Professor Phedias Diamandis is the Principal Investigator with the Diamandis Lab II. His lab uses innovations in tissue engineering, chemical biology, deep learning and mass spectrometry-based proteomics to provide new insight and therapeutic approaches to different neurological disorders. We caught up with him to learn more about his work and where he sees Artificial Intelligence heading in the future.

What exciting projects are you currently working on?
I'm excited about a number of our current AI initiatives. We are currently focusing on using machine learning to automate histopathological image analysis and aid in the interpretation of the brain's electrical patterns and how they change with disease. We are still very early in translating AI to healthcare, so sometimes it's exciting to watch how our algorithms learn and interpret healthcare data across these projects. Sometimes they make human-like decisions and sometimes they make really odd, yet clever, decisions. Seeing both approaches and trying to piece together these observations with my clinical experience and training is one of the most interesting parts about working with AI.

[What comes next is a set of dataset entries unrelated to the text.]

-- ==== Sys2Proof/Certificates/Slice0/Obligations.lean ====
section
/-! DEFINITION. The statements for the provers: what the spec's rules say of the machine and of every operation and event. A statement of several
parts is the conjunction of its parts, each a definition under `Claims`. -/

section
open Sys2Proof Sys2Proof.Machine

/-! ### Encodings and packets -/

/-- R24, R73, R81, R83, R85, R88, R98, R100, R108, R109, R114, R116, R128, R130, R131, R134, R136, R137, R139, R141, R149, R172 to R176, R184,
R192 to R195, R199, R205, R206: the words that the spec writes out decode to the instructions it gives them to. -/
def Obligations.SpecWordsDecode : Prop :=
  decodeTableWord 32 0x01000000 = some .nop ∧
  decodeTableWord 32 0x0824FFFD = some (.brcNe0 4 0xFFFD) ∧
  decodeTableWord 32 0x0D000000 = some (.waitc 0 0) ∧
  decodeTableWord 32 0x0E100000 = some (.bar 1) ∧
  decodeTableWord 32 0x0F4C0000 = some (.qbindPush 1 3) ∧
  decodeTableWord 32 0x10283000 = some (.sstat 5 1 1) ∧
  decodeTableWord 32 0x18100050 = some (.vaddInt 4 0 0 2 1 0 0) ∧
  decodeTableWord 32 0x28140870 = some (.vaddx 5 0 1 3 1 0) ∧
  decodeTableWord 32 0x261820A4 = some (.vsra 6 0 4 5 4) ∧
  decodeTableWord 32 0x2B0C20AA = some (.vaddMasked 3 0 4 5 2 2) ∧
  decodeTableWord 32 0x37420A80 = some (.pcmpB 2 4 5 4) ∧
  decodeTableWord 32 0x40101840 = some (.vsqrt 4 0 3 0 0) ∧
  decodeTableWord 32 0x43101982 = some (.vcvtSat 4 0 3 3 0 2) ∧
  decodeTableWord 32 0x60310803 = some (.cinc 3 0 2 4) ∧
  decodeTableWord 32 0x61186001 = some (.cgetTop 6 0 3) ∧
  decodeTableWord 32 0x6208304F = some (.ldReg 2 0 0 3 1 0 15) ∧
  decodeTableWord 32 0x66382140 = some (.ldc 3 1 0 2 5) ∧
  decodeTableWord 32 0x671010C4 = some (.ldfeClr 4 0 0 1 3 0) ∧
  decodeTableWord 32 0x68425400 = some (.smap 8 9 5) ∧
  decodeTableWord 32 0x6910C700 = some (.patset 0 4 6 7) ∧
  decodeTableWord 32 0x6A1C2140 = some (.redmAdd 7 0 2 5 0) ∧
  decodeTableWord 32 0x5CA0092D = some (.mtrsl 40 0 36 5 5) ∧
  decodeTableWord 32 0x7320A000 = some (.trel 4 5) ∧
  decodeTableWord 32 0x74298000 = some (.tclaim 5 6) ∧
  decodeTableWord 32 0x76289000 = some (.tdrain 10 0 9) ∧
  decodeTableWord 32 0x7823CC00 = some (.ecopy 2 7 4 1 1) ∧
  decodeTableWord 32 0x79320000 = some (.post 3 4) ∧
  decodeTableWord 32 0x79000001 = some .done ∧
  decodeTableWord 32 0x7A280000 = some (.ctread 5) ∧
  decodeTableWord 32 0x7A348002 = some (.ctwaitPeer 6 2) ∧
  decodeTableWord 32 0x7C880002 = some (.fence 4 4) ∧
  decodeTableWord 32 0x7C123400 = some (.trap 0x1234) ∧
  decodeTableWord 32 0x7C000001 = some .rett

/-- R21 to R29, R38 to R42: for every well-formed word of the opcode table, with every operand at every value its encoding admits
and either chain bit, decoding the encoded bytes gives it back and leaves nothing. -/
def Obligations.DecodeOfEncode : Prop := ∀ i, Sys2Proof.Laws.Encoding.Statement i

/-- R21 to R29: no two well-formed words, chain bits included, share an encoding. -/
def Claims.EncodingUnambiguous : Prop :=
  ∀ (c c' : BitVec 1) (i j : Instr), isEvent i = false → isEvent j = false → i.wf = true → j.wf = true →
    encode c i = encode c' j → c = c' ∧ i = j

/-- R40: major 0x00, major 0x7F and every major that the opcode map does not assign are refused by name, whatever the other bits. -/
def Claims.UnassignedMajorsRefused : Prop :=
  ∀ (w : Word) (r : List Word),
    (bits w 24 7 = 0x00 → decodeWords (w :: r) = .error .zeroMajor) ∧
    (bits w 24 7 = 0x7F → decodeWords (w :: r) = .error .reservedMajor) ∧
    (0x14 ≤ bits w 24 7 ∧ bits w 24 7 ≤ 0x17 ∨ 0x47 ≤ bits w 24 7 ∧ bits w 24 7 ≤ 0x57 ∨ bits w 24 7 = 0x6B ∨ bits w 24 7 = 0x7B →
      decodeWords (w :: r) = .error (.unassignedMajor (bits w 24 7)))

/-- R23 to R25: a packet that decodes has a last word with chain bit 0, holds one to three instruction words in rising order, never
two words of one pipe in an issue group, and nothing but `nop` after a control-transfer word. -/
def Obligations.PacketShape : Prop :=
  ∀ (w0 w1 w2 : Word) (ss : List Slot), decodePacket [w0, w1, w2] = .ok ss →
    w2.getLsbD 31 = false ∧ 1 ≤ ss.length ∧ ss.length ≤ 3 ∧ ss.Pairwise (fun x y => x.idx < y.idx) ∧
    (∀ x ∈ ss, x.ins.wf = true ∧ x.idx ≤ 2) ∧
    (∀ g ∈ groupsOf ss, g.Pairwise fun x y => pipeOf x.ins ≠ pipeOf y.ins) ∧
    ss.Pairwise (fun x y => isControl x.ins = true → y.ins = .nop)

/-! ### Steps -/

/-- R21, R43, R44: a fetch whose 12 bytes lie inside the code and are translated decodes exactly those bytes, in the order in which they
stand; bytes that do not decode are the illegal-instruction trap of that packet, at the lowest word at fault, among which count an `slane`
of a lane outside the group (R40) and, outside trap mode, a write of `trpc` or `trmask` (R201). -/
def Obligations.FetchDecodesBytes : Prop :=
  ∀ s b tm no (pc : BitVec 32) (q : Spot), capCheck b.image pEXEC (BitVec.ofNat 64 (b.code.toNat + 12 * pc.toNat)) 12 4 0 = .none →
    (b.code.toNat + 12 * pc.toNat) % 64 + 12 ≤ 64 →
    lookVa s (whoOf s b) (b.code.toNat + 12 * pc.toNat) 12 needX true = .ok q →
    let bs := bytesLE 12 (lineNat (viewLine s.mem (whoOf s b).tag q.pa) (q.pa % 64) 12)
    let bad := fun n => fetchPacket s b tm no pc = .trap { cause := 0x01, widx := n, split := no, pkt := pc, resume := .at pc 0 }
    match decodePacket (wordsOf bs), illegalHere b.width tm (wordsOf bs) 0 with
    | .ok ss, none => fetchPacket s b tm no pc = .ok ss
    | .ok _, some i => bad i
    | .error n, none => bad n
    | .error n, some i => bad (min n i)

/-- R21, R23: a step at a packet of one word is the execution of that word by the split that stands there, readied for it and its packet
begun; where the word completes in order the split then stands at the next packet, one issue cycle later. -/
def Obligations.StepRunsDecodedWord : Prop :=
  ∀ s c b g p ss i k, aloneInPacket s c b g p ss i k →
    let s0 := beginPacket s c p ss
    let at' := enterWord (startIssue s0 c) c p.pc ⟨0, k, i⟩ []
    (∀ t, exec i at' = .next t → t.raised = none → t.stalled = false → t.jumped = false →
      step s = .next (afterIssue (endPacket (nextPacket (issued (setOld (noteDone t c ⟨0, k, i⟩) c none) c) c p.pc) c))) ∧
    (∀ t, exec i at' = .next t → t.raised = none → t.stalled = false → t.jumped = true →
      step s = .next (afterIssue (endPacket (issued { setOld t c none with jumped := false } c) c))) ∧
    (∀ t q, exec i at' = .next t → t.raised = some q →
      step s = .next (afterIssue (clearMarks (takeAtBoundary (issued s0 c) c.blk c.gix q)))) ∧
    (∀ t, exec i at' = .next t → t.raised = none → t.stalled = true →
      step s = .next (afterIssue (heldBack (clearMarks (undoStall c s t [⟨0, k, i⟩])) c)))

/-- An outside input is the next step (the model's own queue of stimuli, assumption log entry 3): an operation or event is executed as it stands. -/
def Claims.StepTakesInput : Prop :=
  ∀ (i : Instr) (r : List Stimulus) (s : State), step { s with inbox := .op i :: r } = exec i { s with inbox := r }

/-- The model's own order of outside inputs (assumption log entry 3), with none of them waiting and no split chosen: the step is the first due event that
changes the state, and where none does, time passes. -/
def Claims.StepIdleOrder : Prop :=
  ∀ s, s.inbox = [] → s.cur = none → stepping s = none →
    (∀ t, firstEffect s (dueEvents s) = some t → step s = .next t) ∧
    (firstEffect s (dueEvents s) = none → step s = .next (passTime s))
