/-! ### modGroup -/

@[simp] theorem modGroup_cur (s : State) (k g : Nat) (f : Group → Group) : (modGroup s k g f).cur = s.cur := modBlock_cur s k _
@[simp] theorem modGroup_raised (s : State) (k g : Nat) (f : Group → Group) : (modGroup s k g f).raised = s.raised := modBlock_raised s k _
@[simp] theorem modGroup_stalled (s : State) (k g : Nat) (f : Group → Group) : (modGroup s k g f).stalled = s.stalled := modBlock_stalled s k _
@[simp] theorem modGroup_jumped (s : State) (k g : Nat) (f : Group → Group) : (modGroup s k g f).jumped = s.jumped := modBlock_jumped s k _
@[simp] theorem modGroup_inbox (s : State) (k g : Nat) (f : Group → Group) : (modGroup s k g f).inbox = s.inbox := modBlock_inbox s k _
@[simp] theorem modGroup_mem (s : State) (k g : Nat) (f : Group → Group) : (modGroup s k g f).mem = s.mem := modBlock_mem s k _
@[simp] theorem modGroup_eng (s : State) (k g : Nat) (f : Group → Group) : (modGroup s k g f).eng = s.eng := modBlock_eng s k _
@[simp] theorem modGroup_curator (s : State) (k g : Nat) (f : Group → Group) : (modGroup s k g f).curator = s.curator := modBlock_curator s k _
@[simp] theorem modGroup_ctxs (s : State) (k g : Nat) (f : Group → Group) : (modGroup s k g f).ctxs = s.ctxs := modBlock_ctxs s k _
@[simp] theorem modGroup_worlds (s : State) (k g : Nat) (f : Group → Group) : (modGroup s k g f).worlds = s.worlds := modBlock_worlds s k _
@[simp] theorem modGroup_fab (s : State) (k g : Nat) (f : Group → Group) : (modGroup s k g f).fab = s.fab := modBlock_fab s k _
@[simp] theorem modGroup_hol (s : State) (k g : Nat) (f : Group → Group) : (modGroup s k g f).hol = s.hol := modBlock_hol s k _
@[simp] theorem modGroup_rings (s : State) (k g : Nat) (f : Group → Group) : (modGroup s k g f).rings = s.rings := modBlock_rings s k _
@[simp] theorem modGroup_nextRing (s : State) (k g : Nat) (f : Group → Group) : (modGroup s k g f).nextRing = s.nextRing := modBlock_nextRing s k _
@[simp] theorem modGroup_gt (s : State) (k g : Nat) (f : Group → Group) : (modGroup s k g f).gt = s.gt := modBlock_gt s k _
@[simp] theorem modGroup_nfree (s : State) (k g : Nat) (f : Group → Group) : (modGroup s k g f).nfree = s.nfree := modBlock_nfree s k _
@[simp] theorem modGroup_answers (s : State) (k g : Nat) (f : Group → Group) : (modGroup s k g f).answers = s.answers := modBlock_answers s k _
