-- ==== Sys2Proof/Tests/Slice0.lean ====
section
/-! SUPPORT. Tests: ill-formed terms, words written out from the spec's encodings, single steps on a small state, and for every
statement with hypotheses a state that meets them. -/
set_option Elab.async false
namespace Sys2Proof.Tests
open Sys2Proof Sys2Proof.Machine

/-! ### Ill-formed terms, one for each check of WellFormed (R26, R27, R29, R32, R38 to R42) -/

/-- Immediates: a host's own field with an extension, and a second payload past 32 bits where the target has no 48 (R26). -/
theorem test_wf_immediate : Instr.wf (.saddImm 1 2 ⟨1, .one 5⟩) = false ∧ Instr.wf (.vaddImm 4 0 ⟨0, .two 5 256⟩ 0 0 0) = false ∧
    Instr.wf (.vaddImm 4 0 ⟨0, .two 5 255⟩ 0 0 0) = true := by decide +kernel
/-- Pairs begin at an even register below w48 (R27). -/
theorem test_wf_pair : Instr.wf (.vaddInt 5 0 0 2 0 0 2) = false ∧ Instr.wf (.vaddInt 4 0 1 2 0 0 2) = false ∧
    Instr.wf (.vaddInt 48 0 0 2 0 0 2) = false ∧ Instr.wf (.vaddInt 4 0 0 2 0 0 2) = true := by decide +kernel
/-- A latch, a stream or `lid` is no destination; a queue is none for a word that reads d (R27). -/
theorem test_wf_destination : Instr.wf (.vaddInt 56 0 0 2 0 0 0) = false ∧ Instr.wf (.vaddInt 52 0 0 2 0 0 0) = false ∧
    Instr.wf (.vaddInt 55 0 0 2 0 0 0) = false ∧ Instr.wf (.vmad 48 0 0 2 0 0) = false := by decide +kernel
/-- The S pipe's latches have no names (R74); `slane` takes no queue (R91). -/
theorem test_wf_scalar_source : Instr.wf (.split 56 1) = false ∧ Instr.wf (.slane 1 48 0) = false ∧ Instr.wf (.split 55 1) = true := by decide +kernel
/-- Memory offsets name no queue and no stream (R27); a load that suppresses its write pushes no queue (R133). -/
theorem test_wf_memory : Instr.wf (.ldReg 2 0 0 3 48 0 15) = false ∧ Instr.wf (.ldReg 48 1 0 3 1 0 15) = false ∧
    Instr.wf (.stReg 3 0 3 1 1 15) = false ∧ Instr.wf (.ldReg 2 0 0 3 1 0 15) = true := by decide +kernel
/-- With V = 1 a capability field is c0 to c7 (R29); with V = 0 an integer operand is a scalar register (R39). -/
theorem test_wf_capability : Instr.wf (.cmov 8 1 0 0) = false ∧ Instr.wf (.cinc 3 1 8 4) = false ∧ Instr.wf (.cinc 3 0 2 32) = false ∧
    Instr.wf (.cmov 3 0 2 3) = false ∧ Instr.wf (.cmov 3 0 2 1) = false ∧ Instr.wf (.cmov 3 1 2 2) = false ∧ Instr.wf (.cgetTop 32 0 3) = false := by
  decide +kernel
/-- Formats, rounding fields, types and positions (R38, R42, R116). -/
theorem test_wf_formats : Instr.wf (.ldReg 2 0 0 3 1 0 12) = false ∧ Instr.wf (.vfma 4 0 0 2 5 0) = false ∧ Instr.wf (.vfma 4 0 0 2 0 3) = false ∧
    Instr.wf (.vcvt 4 0 2 11 0 0) = false ∧ Instr.wf (.vcvt 4 0 2 0 0 0) = false ∧ Instr.wf (.vcvt 4 0 2 3 0 5) = false ∧
    Instr.wf (.vcvt 4 0 2 7 3 1) = false ∧ Instr.wf (.vpackb 4 0 2 9 0 0 0) = false ∧ Instr.wf (.vpackb 4 0 2 6 0 0 4) = false := by decide +kernel
/-- Small-matrix shapes and spans (R39, R143). -/
theorem test_wf_matrix : Instr.wf (.mtrans 0 0 6 0) = false ∧ Instr.wf (.mtrans 47 0 1 1) = false ∧ Instr.wf (.mchol 0 0 1 2) = false ∧
    Instr.wf (.mmul 24 0 0 0 0 0) = false ∧ Instr.wf (.mtrans 44 0 1 1) = true := by decide +kernel
/-- Status and mode registers, flag tests, flags, masked types, `pcmp.b` tests (R38, R40, R88). -/
theorem test_wf_numbers : Instr.wf (.sstat 1 5 0) = false ∧ Instr.wf (.sstat 1 3 1) = false ∧ Instr.wf (.sflags 1 6) = false ∧
    Instr.wf (.vselFlag 4 0 0 2 10) = false ∧ Instr.wf (.vaddMasked 4 0 0 2 0 3) = false ∧ Instr.wf (.pcmpB 0 0 2 6) = false ∧
    Instr.wf (.pfromcc 0 10) = false := by decide +kernel
/-- Scopes, the fence's kinds, slides, atomics of 64 bits, drains (R77, R151, R178, R184, R199). -/
theorem test_wf_system : Instr.wf (.fence 7 1) = false ∧ Instr.wf (.fence 4 0) = false ∧ Instr.wf (.call 0 1) = false ∧ Instr.wf (.call 7 1) = false ∧
    Instr.wf (.amadd64 4 0 0 3 1 0) = false ∧ Instr.wf (.amadd32 4 0 0 3 1 7) = false ∧ Instr.wf (.tdrain 48 0 9) = false ∧
    Instr.wf (.ecopy 2 7 4 0 0) = false ∧ Instr.wf (.ecopy 2 7 7 1 1) = false := by decide +kernel
/-- The type of a delivery (R40, R141). -/
theorem test_wf_redm : Instr.wf (.redmAdd 7 0 2 5 3) = false ∧ Instr.wf (.redmAdd 7 0 2 5 2) = true := by decide +kernel
/-- Reserved words are refused by name, and no reserved bit is dropped (R39, R40, R43). -/
theorem test_decode_refuses : decodeTableWord 32 0x00000000 = none ∧ decodeTableWord 32 0x7F000000 = none ∧ decodeTableWord 32 0x14000000 = none ∧
    decodeTableWord 32 0x01000001 = none ∧ decodeTableWord 32 0x02000010 = none ∧ decodeTableWord 32 0x08A40003 = none ∧
    decodeTableWord 32 0x7E000000 = none := by decide +kernel
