-- ==== Sys2Proof/Machine/Pwm.lean ====
section
/-! DEFINITION. The pulse-width modulator (R200–R202) and the commands ENABLE_PWM and DISABLE_PWM (R203, R204). -/

namespace Sys2Proof.Machine

/-- `pwmOffset(t)` (R201), from the PWM phase before it advances. -/
def pwmOffset (c : Config) (tr : Track) : F32 :=
  if pwmActive tr then fmul (lookup c tr.pwmPhase) (fmul tr.pwmDepth fPi) else fZero

/-- The PWM phase advance of one rendered sample, whether PWM is active or not (R202). -/
def advancePwmPhase (tr : Track) : Track := { tr with pwmPhase := wrap (fadd tr.pwmPhase tr.pwmPhaseIncrement) }

/-- The effect of ENABLE_PWM on its track (R203). -/
def enablePwmChange (c : Config) (l : Latch) (tr : Track) : Track :=
  { tr with pwmPhaseIncrement := incr c l.arg0, pwmDepth := l.arg1 }

/-- The effect of DISABLE_PWM on its track (R204, conflict C3). -/
def disablePwmChange (_ : Config) (_ : Latch) (tr : Track) : Track :=
  { tr with pwmDepth := fZero, pwmPhaseIncrement := fZero }

/-- ENABLE_PWM t, hz, depth (R203). -/
def execEnablePwm (t : Nat) (s : State) : Out := trackCommand (.enablePwm t) checkPwm enablePwmChange s

/-- DISABLE_PWM t (R204). -/
def execDisablePwm (t : Nat) (s : State) : Out := trackCommand (.disablePwm t) noCheck disablePwmChange s

end Sys2Proof.Machine
end

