-- ==== Sys2Proof/Machine/Assembly.lean ====
section
/-! DEFINITION. Command lines and pseudo-instructions: their spelling, and the host's bus operations they stand for (R103–R105). -/

namespace Sys2Proof.Machine

/-- An `hz` or `depth` operand as a line writes it (R103): a decimal number, as its exact quotient, or an encoding. -/
inductive FloatOperand where
  | decimal (negative : Bool) (num den : Nat)
  | encoding (bits : Word)
  deriving DecidableEq, Repr

/-- A line of a command program (R103), pseudo-instructions included (R105). -/
inductive AsmLine where
  | render (base n : Nat)
  | noteOn (t : Nat)
  | noteOff (t : Nat)
  | setFrequency (t : Nat) (hz : FloatOperand)
  | setWaveform (t : Nat) (w : Waveform)
  | setEnvelope (t a d s r : Nat)
  | enablePwm (t : Nat) (hz depth : FloatOperand)
  | disablePwm (t : Nat)
  | wait
  | note (t : Nat) (hz : FloatOperand)
  | envDefault (t : Nat)
  | releaseAll
  deriving DecidableEq, Repr

/-! The spelling of a line (R103), over its characters. -/

/-- The value of a decimal or hexadecimal digit. -/
def digitValue (c : Char) : Option Nat :=
  let n := c.toNat
  if 48 ≤ n ∧ n ≤ 57 then some (n - 48)
  else if 65 ≤ n ∧ n ≤ 70 then some (n - 55)
  else if 97 ≤ n ∧ n ≤ 102 then some (n - 87)
  else none

/-- Digits of a base, after those already read. -/
def readDigits (base : Nat) : List Char → Nat → Option Nat
  | [], acc => some acc
  | c :: cs, acc =>
    match digitValue c with
    | none => none
    | some v => if v < base then readDigits base cs (base * acc + v) else none

/-- At least one digit. -/
def readNumber (base : Nat) (cs : List Char) : Option Nat := if cs = [] then none else readDigits base cs 0

/-- An integer operand: decimal, or hexadecimal after `0x`. -/
def readInteger : List Char → Option Nat
  | '0' :: 'x' :: cs => readNumber 16 cs
  | cs => readNumber 10 cs

/-- A decimal number without a sign, as its exact quotient. -/
def readDecimal (negative : Bool) (cs : List Char) : Option FloatOperand :=
  let whole := cs.takeWhile (· ≠ '.')
  match cs.drop whole.length with
  | [] => (readNumber 10 whole).map (fun n => .decimal negative n 1)
  | _ :: frac =>
    if whole = [] ∨ frac = [] then none
    else (readDigits 10 (whole ++ frac) 0).map (fun n => .decimal negative n (10 ^ frac.length))

/-- An `hz` or `depth` operand: a decimal number, or eight hexadecimal digits between `0x` and a trailing `f`. -/
def readFloat : List Char → Option FloatOperand
  | '0' :: 'x' :: cs =>
    if cs.length = 9 ∧ cs.drop 8 = ['f'] then (readNumber 16 (cs.take 8)).map (fun n => .encoding (BitVec.ofNat 32 n))
    else none
  | '-' :: cs => readDecimal true cs
  | cs => readDecimal false cs

/-- A waveform's name. -/
def readWaveform : List Char → Option Waveform
  | ['S', 'I', 'N', 'E'] => some .sine
  | ['S', 'Q', 'U', 'A', 'R', 'E'] => some .square
  | ['N', 'O', 'I', 'S', 'E'] => some .noise
  | ['S', 'A', 'W'] => some .saw
  | _ => none

/-- An operand without the spaces before and after it. -/
def trimSpaces (cs : List Char) : List Char :=
  ((cs.dropWhile (· = ' ')).reverse.dropWhile (· = ' ')).reverse

/-- The operands of a line, separated by commas. R103 does not say where spaces may stand: here those around an operand are
left out and one inside an operand stays, so that it is read as none, which is the model's choice (log 26). -/
def splitOperands : List Char → List Char → List (List Char)
  | [], current => [trimSpaces current.reverse]
  | c :: cs, current =>
    if c = ',' then trimSpaces current.reverse :: splitOperands cs [] else splitOperands cs (c :: current)

/-- One line of a command program, pseudo-instructions included. A line that is none is read as none. -/
def readLine (line : List Char) : Option AsmLine :=
  let name := line.takeWhile (· ≠ ' ')
  match name, splitOperands (line.drop name.length) [] with
  | ['R', 'E', 'N', 'D', 'E', 'R'], [base, n] => do return .render (← readInteger base) (← readInteger n)
  | ['N', 'O', 'T', 'E', '_', 'O', 'N'], [t] => do return .noteOn (← readInteger t)
  | ['N', 'O', 'T', 'E', '_', 'O', 'F', 'F'], [t] => do return .noteOff (← readInteger t)
  | ['S', 'E', 'T', '_', 'F', 'R', 'E', 'Q', 'U', 'E', 'N', 'C', 'Y'], [t, hz] => do
    return .setFrequency (← readInteger t) (← readFloat hz)
  | ['S', 'E', 'T', '_', 'W', 'A', 'V', 'E', 'F', 'O', 'R', 'M'], [t, w] => do
    return .setWaveform (← readInteger t) (← readWaveform w)
  | ['S', 'E', 'T', '_', 'E', 'N', 'V', 'E', 'L', 'O', 'P', 'E'], [t, a, d, s, r] => do
    return .setEnvelope (← readInteger t) (← readInteger a) (← readInteger d) (← readInteger s) (← readInteger r)
  | ['E', 'N', 'A', 'B', 'L', 'E', '_', 'P', 'W', 'M'], [t, hz, depth] => do
    return .enablePwm (← readInteger t) (← readFloat hz) (← readFloat depth)
  | ['D', 'I', 'S', 'A', 'B', 'L', 'E', '_', 'P', 'W', 'M'], [t] => do return .disablePwm (← readInteger t)
  | ['W', 'A', 'I', 'T'], [[]] => some .wait
  | ['N', 'O', 'T', 'E'], [t, hz] => do return .note (← readInteger t) (← readFloat hz)
  | ['E', 'N', 'V', '_', 'D', 'E', 'F', 'A', 'U', 'L', 'T'], [t] => do return .envDefault (← readInteger t)
  | ['R', 'E', 'L', 'E', 'A', 'S', 'E', '_', 'A', 'L', 'L'], [[]] => some .releaseAll
  | _, _ => none

/-- The word of a float operand (R103: a decimal number is converted with RN). -/
def operandWord : FloatOperand → Word
  | .decimal negative num den => fpack negative (roundMag (num * unitScale) den)
  | .encoding bits => bits

/-- The code of a waveform name (R97, R103). -/
def waveformArg : Waveform → Word
  | .sine => 0
  | .square => 1
  | .noise => 2
  | .saw => 3

/-- The packed envelope operand (R96): each operand shifted to its field and added. R104 says nothing of an operand above 255:
here it carries into the fields above, and the sum is cut to the word, which is the model's choice (log 26). -/
def envelopeArg (a d s r : Nat) : Word := BitVec.ofNat 32 (a + 256 * d + 65536 * s + 16777216 * r)

/-- The bus operations of a command line (R104): the argument registers the opcode uses, CMD, WAIT. -/
def commandLine (c : Config) (i : Instr) (args : List Word) : List Event :=
  match args with
  | [] => [.regWrite 4 c.regBase (encode i), .wait]
  | [a0] => [.regWrite 4 (c.regBase + 0x004) a0, .regWrite 4 c.regBase (encode i), .wait]
  | a0 :: a1 :: _ =>
    [.regWrite 4 (c.regBase + 0x004) a0, .regWrite 4 (c.regBase + 0x008) a1, .regWrite 4 c.regBase (encode i), .wait]

/-- SET_ENVELOPE t, a, d, s, r as a line (R104). -/
def envelopeLine (c : Config) (t a d s r : Nat) : List Event := commandLine c (.setEnvelope t) [envelopeArg a d s r]

/-- What a line stands for (R104, R105). -/
def expandLine (c : Config) : AsmLine → List Event
  | .render base n => commandLine c .render [BitVec.ofNat 32 base, BitVec.ofNat 32 n]
  | .noteOn t => commandLine c (.noteOn t) []
  | .noteOff t => commandLine c (.noteOff t) []
  | .setFrequency t hz => commandLine c (.setFrequency t) [operandWord hz]
  | .setWaveform t w => commandLine c (.setWaveform t) [waveformArg w]
  | .setEnvelope t a d s r => envelopeLine c t a d s r
  | .enablePwm t hz depth => commandLine c (.enablePwm t) [operandWord hz, operandWord depth]
  | .disablePwm t => commandLine c (.disablePwm t) []
  | .wait => [.wait]
  | .note t hz => commandLine c (.setFrequency t) [operandWord hz] ++ commandLine c (.noteOn t) []
  | .envDefault t => envelopeLine c t 0 0 126 0
  | .releaseAll => (List.range c.trackCount).flatMap (fun t => commandLine c (.noteOff t) [])

/-- What a program stands for: its lines one after another. -/
def expandProgram (c : Config) (lines : List AsmLine) : List Event := lines.flatMap (expandLine c)

end Sys2Proof.Machine
end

What excites you the most about the possibilities of AI in healthcare?
Good healthcare is really expensive to provide and challenging to scale. It requires a lot of a society's resources and even with economies of scale, smaller cities and emerging economies have a difficult time providing adequate healthcare for all. AI helps digitize and automate many specialized manual tasks, such as medical image analysis, and could allow them to be rapidly disseminated at lower costs. I think this alone, makes AI a transformative and exciting technology for healthcare. Hopefully in the future it will provide tools that not only help mimic our current practices but also improve our ability to provide better care beyond automation. 

What do you see as the biggest challenge to AI in healthcare right now?
While many aspects of healthcare can be broken down into evidence-based and data-driven decisions, other key components are inherently (and thankfully) subjective. These subjective components are much harder to quantify and automate. For example, how a patient chooses to balance potential benefits and side-effects of a particular treatment is inherently subjective and may change. This lack of clear "goals" makes training AI to deliver "personalized" healthcare decisions difficult. Finding a balance between these "scientific" and "humane" solutions to good decision making in healthcare is essential to maintaining our identity and dignity. We will need a lot of investment into the ethics and philosophy of defining "desired outcomes of care" before we are able to design AI to help in the most challenging aspects of medicine and healthcare. 

What do you like to do when you aren’t working?
I like to play and watch tennis. It's been really fun growing up during the "golden era" of tennis and it is something I have enjoyed with my parents, spouse, friends and hopefully, soon, my own children! I learned so much about life from this game.   
   
What advice would you give to STEM students considering an AI in healthcare career?
We need people with so-called "intellectual range" who can think like a healthcare provider but also computationally. I recommend that my students develop core competencies where they really excel, but also read a variety of things outside of their field so they can connect diverse ideas to ask and address clinically meaningful questions in novel ways. This is the hardest part of working with translational aspects of AI. I believe people with these types of skills will be the innovators in the years and decades to come.